X-47B takes off from carrier

When will it be able to land? This seems to me to be a simpler problem than having a car drive in traffic. True, carrier landing is very difficult for humans, but all the necessary pieces seem to already exist for a robot to do it. It’s my understanding that we can already automatically land drones on static runways, that they can deal with turbulence and bad weather. The only additional variable is the moving runway. With a couple of beacons at the end of the flight deck, I don’t see why a robot couldn’t home in on the arrestor cable. What am I missing here?

Thanks,
Rob

According to this Reuters Article: “It is scheduled to undergo two weeks of testing aboard the carrier leading up to a landing on the ship, in which a plane’s tailhook grabs a wire that will slow it and keep it from plunging overboard.”

Ah, the CNN article I skimmed made it seem like that was further in the future.

Rob

I read the thread name as XB-47 and my initial reaction was :confused:. I have no idea what this says about me.

I’ll look forward to some movie about X-47B remote drone operators on a carrier… Pop Gun perhaps?

My God, someone on the Internet used “home in” correctly! faints

wakes groggily uh…what was that about drones?

I feel the same when I see “head-up” display instead of “heads-up” display. That may be a lost cause.

I can feel my liver spots growing.

Isn’t the answer that it technically isn’t a robot, since it requires a human controller/pilot flying it remotely, and therefore a carrier landing is rendered even more difficult due to a more “distant” POV for the pilot?

I would imagine for that very reason they would program landing procedures into the drone. Remote pilot gets the bird close and then hits the “autoland” button or whatever.

Missed edit: ALSO, a drone that thinks for and lands itself is more secure. If I were a bad guy I’d wait until the drone is vectored for a landing and then jam the controlling radio transmission turning it into a kimikaze drone.

One of this issues is that land-based runways tend not to move very much. Carriers are a different story, pitching and rolling and stuff.

There’s also a considerable challenge in getting an unmanned aircraft to operate on a carrier deck: F/A-18s have a pilot that can watch a sailor direct them to park over there, pull a u-turn, throw it into reverse, etc., all with the situational awareness of what else is happening around them. With a UAV, being able to move quickly and accurately around the deck without driving off the side of the boat is more of a challenge, if for no other reason than the operator may only see the world through a soda straw (perhaps a single camera on the UAV).

That would have to be a pretty complex piece of software. If this were true then why don’t they have current manned warplanes using this feature. I’ll WAG that due to the constantly changing nature of the mobile landing surface that software may not be failsafe enough to be implemented.
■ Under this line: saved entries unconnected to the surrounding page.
-- ==== Sys2Proof/Certificates/Slice0/Obligations.lean ====
section
/-! DEFINITION. The statements for the provers. Each says which rules of the manual it formalises; what is the model's own choice is named as such. -/

open Sys2Proof Sys2Proof.Machine

/-! ## The machine as a whole -/

/-- A step takes the command at the front of the queue and runs it on the state with the queue's rest. With nothing queued the block idles: what waits in the stack controllers' buffers drains to its consumers, and the local counter advances by one while PD00 is powered (01 R32); where nothing waits there, nothing else changes. The tick and the draining on an empty queue are the model's choice (log entries 2 and 172). -/
def Obligations.StepRunsFrontCommand : Prop :=
  (∀ (c : Instr) (rest : List Instr) (s : State), s.pending = c :: rest → step s = exec c { s with pending := rest }) ∧
  (∀ s : State, s.pending = [] →
       step s = .next s.drain.idleTick ∧
       (s.sbc.ends = [] → s.sbc.rets = [] → s.sbc.queue = [] → s.sbc.stalled = [] → s.fab.waitHbm = [] → (∀ c ∈ s.cmds, ∀ f, c.phase ≠ .run (.ret f)) →
         step s = .next (if s.pwr.good then { s with time := { s.time with lctr := (s.time.lctr + 1) % 2 ^ 64 } } else s)))

/-- Right after PD00 power-up: every register word reads its Reset column, every counter 0, the event log is empty, LCTR is 0 from the always-on oscillator, no context is enabled, no partition owned, no ring enabled, no link up, nothing in flight (16 R492). -/
def Obligations.ResetValues : Prop :=
  (∀ off, State.reset.reg32 off = resetReg (off % 2 ^ 26)) ∧ (∀ off, State.reset.counter off = 0) ∧
    (∀ a off, State.reset.selOf a off = 0 ∧ State.reset.latchOf a off = none) ∧
    State.reset.reg.log = [] ∧ State.reset.reg.head = 0 ∧ State.reset.time.lctr = 0 ∧ State.reset.time.src = 2 ∧
    (∀ n, (State.reset.ctx n).state = .off) ∧ (∀ p part, State.reset.owns p part = false) ∧
    (∀ p n, (State.reset.ring p n).en = false) ∧ (∀ p, (State.reset.port p).up = false) ∧
    (∀ l, (State.reset.link l).st = .down) ∧ State.reset.pending = [] ∧ State.reset.cmds = [] ∧
    (∀ a, memGet State.reset.hbm.cells a = 0)

/-- The invariant of `Inv` holds of the state after reset. -/
def Obligations.ResetMeetsInvariant : Prop :=
  Inv State.reset

/-- Every step, whatever command it runs and from whatever state, keeps the canonical form of HBM: addresses strictly rising and no cell 0. -/
def Obligations.StepKeepsInvariant : Prop :=
  ∀ s t : State, Inv s → step s = .next t → Inv t

/-- Whatever command runs, no bit of OTP is cleared: the lifecycle only leaves BLANK, digests and valid slots stand, a revoked slot stays revoked, and ARB never decreases (14 R433, R434, R438). -/
def Obligations.OtpIsNeverCleared : Prop :=
  ∀ s t : State, step s = .next t → OtpOnlyAdds s.sec t.sec

/-- No command stops the block: every failure the manual names is a record, an error bit or a context fault, and each command of the table answers a next state from every state (09 R314, 16 R483). A command never touches the queue of waiting commands, and the names the model gives out (commands, transactions, free values) only move on. -/
def Obligations.EveryCommandGoesOn : Prop :=
  (∀ (c : Instr) (s : State), Goes (exec c s)) ∧
  (∀ (c : Instr) (s t : State), exec c s = .next t →
       t.pending = s.pending ∧ s.free ≤ t.free ∧ s.nextCmd ≤ t.nextCmd ∧ s.nextTxn ≤ t.nextTxn)

/-! ## Contexts and partitions (10) -/

/-- The transitions that `ENABLE`, `CLEAR`, `DISABLE` of a faulted context and `UNBIND` make, and nothing else of the state: OFF to READY where the partition has SRAM (a new generation begins, 14 R445), FAULTED to READY, FAULTED to OFF (10 R322); an OFF context's region is released with its overlays, spilled extents and prefetched rows (10 R323). The agent must reach CTX_ENT_CTL; `n` is the context its CTX_SEL names. A write of CTX_ENT_CTL that names a transition the table of 10 R322 does not list changes nothing, and `ENABLE` changes nothing while the partition has no SRAM. -/
def Obligations.ContextsMoveOnlyAsListed : Prop :=
  (∀ (a : Agent) (s : State), s.reaches a (pCtx + 0x10C) = true →
       let n := s.selCtx a
       ((s.ctx n).state = .off → (s.part (s.ctx n).part).units ≠ 0 →
         exec (.enable a) s = .next { s with ctxs := tset s.ctxs n { s.ctx n with state := .ready, gen := (s.ctx n).gen + 1 } }) ∧
       ((s.ctx n).state = .faulted →
         exec (.clear a) s = .next { s with ctxs := tset s.ctxs n { s.ctx n with state := .ready, cause := 0 } } ∧
         exec (.disable a) s = .next { s with ctxs := tset s.ctxs n { s.ctx n with state := .off, cause := 0 } }) ∧
       ((s.ctx n).state = .off → ∀ r, s.region n = some r → ∃ t, exec (.unbind a) s = .next t ∧
         t.regions = s.regions.filter (fun x => x.ctx != n) ∧ t.ctxs = s.ctxs ∧ t.cmds = s.cmds ∧ t.hbm.cells = s.hbm.cells ∧
         (∀ o ∈ t.hbm.overlays, o.owner ≠ some (.region n)) ∧
         (∀ x ∈ (t.part r.part).pf, x.target = n → x.src ≠ 2 ∧ x.src ≠ 3 ∧ x.src ≠ 6 ∧ x.src ≠ 7))) ∧
  (∀ (a : Agent) (s : State), s.reaches a (pCtx + 0x10C) = true →
       let n := s.selCtx a
       ((s.ctx n).state ≠ .off ∨ (s.part (s.ctx n).part).units = 0 → exec (.enable a) s = .next s) ∧
       ((s.ctx n).state ≠ .faulted → exec (.clear a) s = .next s) ∧
       ((s.ctx n).state = .off ∨ (s.ctx n).state = .draining → exec (.disable a) s = .next s) ∧
       ((s.ctx n).state = .off ∨ (s.ctx n).state = .faulted → exec (.fault a) s = .next s) ∧
       ((s.ctx n).state ≠ .off → exec (.unbind a) s = .next s))

/-- `DISABLE` of a READY context makes it DRAINING; its descriptors not yet admitted end, so that only admitted ones are left; no other context, and nothing in HBM, changes. Once none is left, the context becomes OFF (10 R322). A write of `FAULT` to a READY or DRAINING context makes it FAULTED with cause 3; every other context keeps its entry, no published state changes, and where the context held the slice's frets they hold nothing of it afterwards (10 R332, R333, R334). -/
def Obligations.DisableAndFaultEndTheContextsWork : Prop :=
  ((∀ (a : Agent) (s : State), s.reaches a (pCtx + 0x10C) = true → (s.ctx (s.selCtx a)).state = .ready →
       ∃ t, exec (.disable a) s = .next t ∧ t.ctxs = tset s.ctxs (s.selCtx a) { s.ctx (s.selCtx a) with state := .draining } ∧
         (∀ c ∈ t.cmds, c.ctx = s.selCtx a → c.origin = .window → c.entered = true) ∧ t.hbm = s.hbm ∧ t.regions = s.regions ∧ t.sec = s.sec) ∧
     (∀ (ctx : Nat) (s : State), (s.ctx ctx).state = .draining → (∀ c ∈ s.cmds, c.ctx = ctx → c.origin ≠ .window) →
       exec (.contextDrained ctx) s = .next { s with ctxs := tset s.ctxs ctx { s.ctx ctx with state := .off } })) ∧
  (∀ (a : Agent) (s : State), s.reaches a (pCtx + 0x10C) = true →
       let n := s.selCtx a
       (s.ctx n).state = .ready ∨ (s.ctx n).state = .draining →
       ∃ t, exec (.fault a) s = .next t ∧ t.ctxs = tset s.ctxs n { s.ctx n with state := .faulted, cause := 3 } ∧
         t.hbm = s.hbm ∧ t.regions = s.regions ∧ t.shards = s.shards ∧ t.sec = s.sec ∧ t.cmp = s.cmp ∧
         ((s.part (s.ctx n).part).cur = some n → (t.part (s.ctx n).part).cur = none ∧ ∀ e ∈ t.frets, s.dieIn (s.ctx n).part (dieOf e.1) = false))

/-- SRAM of a partition: a valid write of UNITS takes effect at once when it grows, or when the free pool in use fits; otherwise it is remembered, and takes effect when it fits; a refused one sets CTX_ERR bit 2 and changes no allocation (10 R339). -/
def Obligations.SramAllocationFollowsUnits : Prop :=
  (∀ (a : Agent) (v : Nat) (s : State), s.reaches a (pCtx + 0x118) = true →
    let p := s.selOf a (pCtx + 0x114) % 16
    let n := fld v 9 0
    n ≠ (s.part p).units → fld v 25 16 = (s.part p).fteUnits → n ≠ 0 →
    (s.unitsBad p n = true → exec (.ctxPartSramWrite a v) s = .next (s.raiseAt pCtx 2 (partAttr p))) ∧
    (s.unitsBad p n = false → n > (s.part p).units →
      exec (.ctxPartSramWrite a v) s = .next { s with parts := tset s.parts p { s.part p with units := n, shrink := none } }) ∧
    (s.unitsBad p n = false → n < (s.part p).units →
      (s.freePool p).2 > n * 262144 - 2097152 - (s.part p).fteUnits * 65536 - (s.part p).pfUnits * 65536 →
      exec (.ctxPartSramWrite a v) s = .next { s with parts := tset s.parts p { s.part p with shrink := some n } })) ∧
  (∀ (p n : Nat) (s : State), (s.part p).shrink = some n →
    (s.freePool p).2 ≤ n * 262144 - 2097152 - (s.part p).fteUnits * 65536 - (s.part p).pfUnits * 65536 →
    exec (.sramShrinkDone p) s = .next { s with parts := tset s.parts p { s.part p with units := n, shrink := none } })

/-- The frets' turn: past QUANTUM with others waiting a switch falls due; at the switch, once the string ends of the slice hold no outgoing data, every fret of the slice is scrubbed, the arbiter's context becomes current and CTX_SWITCHES counts it; frets that no context has are taken by a waiting one without a scrub or a count; where nobody waits any more the current context goes on (10 R324 to R326). The fret passes that then begin are the clauses' `runFrets`. A higher-priority command that has waited PREEMPT_WAIT kills the chosen holder of its resource: within RERUN_MAX the holder keeps its place with its stage discarded and its reruns counted, no published state changes; beyond it the holder's command ends (10 R328 to R331, 08 R257). -/
def Obligations.FretTurnsChangeAndPreempt : Prop :=
  ((∀ (p : Nat) (s : State), (s.part p).cur.isSome = true → s.fretWaiters p ≠ [] →
       s.time.lctr ≥ (s.part p).turnAt + 100 * fld (s.reg32 (pCtx + 0x100)) 31 16 →
       exec (.quantumExpiry p) s = .next { s with parts := tset s.parts p { s.part p with due := true } }) ∧
     (∀ (p c n : Nat) (credit : Tab Int) (s : State), (s.part p).cur = some c → s.fretWaiters p ≠ [] → (s.part p).due = true ∨ s.fretWork c = false →
       ((∃ e ∈ s.sbc.ends, s.dieIn p e.1 = true) → exec (.contextSwitch p) s = .next s) ∧
       ((∀ e ∈ s.sbc.ends, s.dieIn p e.1 = false) →
         arbitrate (s.part p).credit (s.part p).qpos (sortBy (fun a b => decide (a.1 ≤ b.1)) (s.fretWaiters p)) = some (n, credit) →
         ∃ u : State, exec (.contextSwitch p) s = .next (u.runFrets n) ∧
           u.parts = tset s.parts p { s.part p with credit := credit, cur := some n, turnAt := s.time.lctr, due := false, scrubbed := false, qpos := n } ∧
           u.frets = s.frets.filter (fun e => !s.dieIn p (dieOf e.1)) ∧ u.sbc = s.sbc ∧
           u.counter (pCtx + 0x040) = (s.counter (pCtx + 0x040) + 1) % 2 ^ 64 ∧ u.hbm = s.hbm ∧ u.ctxs = s.ctxs ∧ u.cmds = s.cmds)) ∧
     (∀ (p n : Nat) (credit : Tab Int) (s : State), (s.part p).cur = none → s.fretWaiters p ≠ [] →
       arbitrate (s.part p).credit (s.part p).qpos (sortBy (fun a b => decide (a.1 ≤ b.1)) (s.fretWaiters p)) = some (n, credit) →
       ∃ u : State, exec (.contextSwitch p) s = .next (u.runFrets n) ∧
         u = { s with parts := tset s.parts p { s.part p with credit := credit, cur := some n, turnAt := s.time.lctr, due := false, scrubbed := false, qpos := n } }) ∧
     (∀ (p c : Nat) (s : State), (s.part p).cur = some c → s.fretWaiters p = [] → (s.part p).due = true →
       exec (.contextSwitch p) s = .next (State.runFrets { s with parts := tset s.parts p { s.part p with due := false } } c))) ∧
  (∀ (id : Nat) (s : State) (b a : Cmd), s.cmd id = some b → s.time.lctr ≥ b.since + 100 * fld (s.reg32 (pCtx + 0x100)) 15 8 →
       victim (s.holders b) = some a →
       ∃ t, exec (.preemption id) s = .next t ∧
         (a.reruns + 1 ≤ fld (s.reg32 (pCtx + 0x100)) 7 0 →
           t.hbm = s.hbm ∧ t.regions = s.regions ∧ t.shards = s.shards ∧ t.sec = s.sec ∧ t.cmds.map (·.id) = s.cmds.map (·.id) ∧
           ∀ x ∈ t.cmds, x.id = a.id → x.phase = .killed ∧ x.reruns = a.reruns + 1 ∧ x.stages = [] ∧ x.work = false) ∧
         (a.reruns + 1 > fld (s.reg32 (pCtx + 0x100)) 7 0 → a.origin = .window → t.hbm = s.hbm ∧ ∀ x ∈ t.cmds, x.id ≠ a.id))

/-- At a refill every bucket's level becomes min(depth, level + rate), with rates written since in force, the next period is timed by REFILL as it then reads, and only then are held requests classed again (10 R341, R345); a write of CBS or PBS sets the depth and the level, full where FILL is set and else empty, and nothing else (10 R345). -/
def Obligations.CapoBucketsRefillAndTakeDepths : Prop :=
  (∀ (p : Nat) (s : State), p < 16 → s.time.lctr ≥ (s.part p).refillAt →
    ∃ u : State, exec (.capoRefill p) s = .next (u.releaseCapos p) ∧
      u = { s with parts := tset s.parts p { s.part p with
            capos := (s.part p).capos.map (fun e => (e.1, { e.2 with cir := e.2.newCir, pir := e.2.newPir, clvl := min (e.2.cbs : Int) (e.2.clvl + e.2.newCir), plvl := min (e.2.pbs : Int) (e.2.plvl + e.2.newPir) })),
            refill := fld (s.reg32 (pCapo p + 0x100)) 4 0, refillAt := s.time.lctr + 2 ^ fld (s.reg32 (pCapo p + 0x100)) 4 0 } }) ∧
  (∀ (a : Agent) (p r v : Nat) (s : State), p < 16 → r ≤ 10 → s.reaches a (pCapo p) = true →
    let full := bitOf (s.reg32 (pCapo p + 0x100)) 8
    (∃ t, exec (.capoDepthWrite a p r false v) s = .next t ∧
      t.capo p r = { s.capo p r with cbs := v % 2 ^ 31, clvl := if full then ((v % 2 ^ 31 : Nat) : Int) else 0 } ∧
      (∀ q, q ≠ p → t.part q = s.part q) ∧ (∀ k, k ≠ r → t.capo p k = s.capo p k) ∧ t = { s with parts := t.parts }) ∧
    (∃ t, exec (.capoDepthWrite a p r true v) s = .next t ∧
      t.capo p r = { s.capo p r with pbs := v % 2 ^ 31, plvl := if full then ((v % 2 ^ 31 : Nat) : Int) else 0 } ∧
      (∀ q, q ≠ p → t.part q = s.part q) ∧ (∀ k, k ≠ r → t.capo p k = s.capo p k) ∧ t = { s with parts := t.parts }))

/-! ## Push windows and commands (09, 08 R256, 02 R58) -/

/-- A push window is live exactly when its context is enabled (READY or FAULTED, 10 R322), the port owns the partition and has not begun to release it, the write comes through the submitting function, the ring is enabled, the port is up and a confidential partition's stream is keyed (09 R286, R317, 14 R447). A write to one that is not live is discarded, counted in HIF_WIN_DROPS and sets HIF_ERR.WIN_DROP: no slot, command or record comes of it. -/
def Obligations.DeadWindowsDropTheWrite : Prop :=
  ∀ (p : Port) (fn off : Nat) (data : List Byte) (s : State), data ≠ [] → off % 4096 + data.length ≤ 4096 →
    let ctx := off / 4096 % 4096
    ((s.ctx ctx).state ≠ .ready ∧ (s.ctx ctx).state ≠ .faulted ∨ s.owns p (s.ctx ctx).part = false ∨ fn ≠ s.submitFn p (s.ctx ctx).part ∨ (s.ring p ctx).en = false) →
    ∃ t, exec (.pushWindowWrite p fn off data) s = .next t ∧
      t = (s.bump (pHif p + 0x058) 1).raise (pHif p) 1 ∧ t.cmds = s.cmds ∧ t.rings = s.rings ∧ t.hbm = s.hbm ∧ t.refuse = s.refuse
I’d be happy to be shown otherwise.

It’s easy enough to focus a transmitter and receiver to mitigate this. But more importantly, if there’s a transmitter close enough to a carrier to accomplish this then the people on the carrier have much much bigger problems.

As to the op’s question, the X47B was so successful at land tests they cut the tests short. Having a computer land a plane on a carrier will most likely exceed anything humans can do. It’s all about reacting to changes quickly which is something computers do better than humans.

Carrier-based planes have been auto-landed before. See here from 2011 (as part of the same X-47B program): ALEXABET88: Situs Slot Gacor Maxwin Terbaru Hari Ini & Link Judi Slot Terpercaya

You are correct that it is not widely deployed at this time.

ETA: And Great Sun Jester is correct. It was not remote controlled. The operator hit “LAND” and the F/A-18 landed on the deck.

Man, talk about pucker up moments for the pilot!

Just to avoid starting a new thread, what’s the biggest plane to take off from a carrier deck? Is it still the B-25?

C-130

They may have it set up so there’s still an LSO (Landing Safety Officer) on the carrier who can send an ABORT signal to the UAV.

Holy shit.

That’s landing, though, not taking off.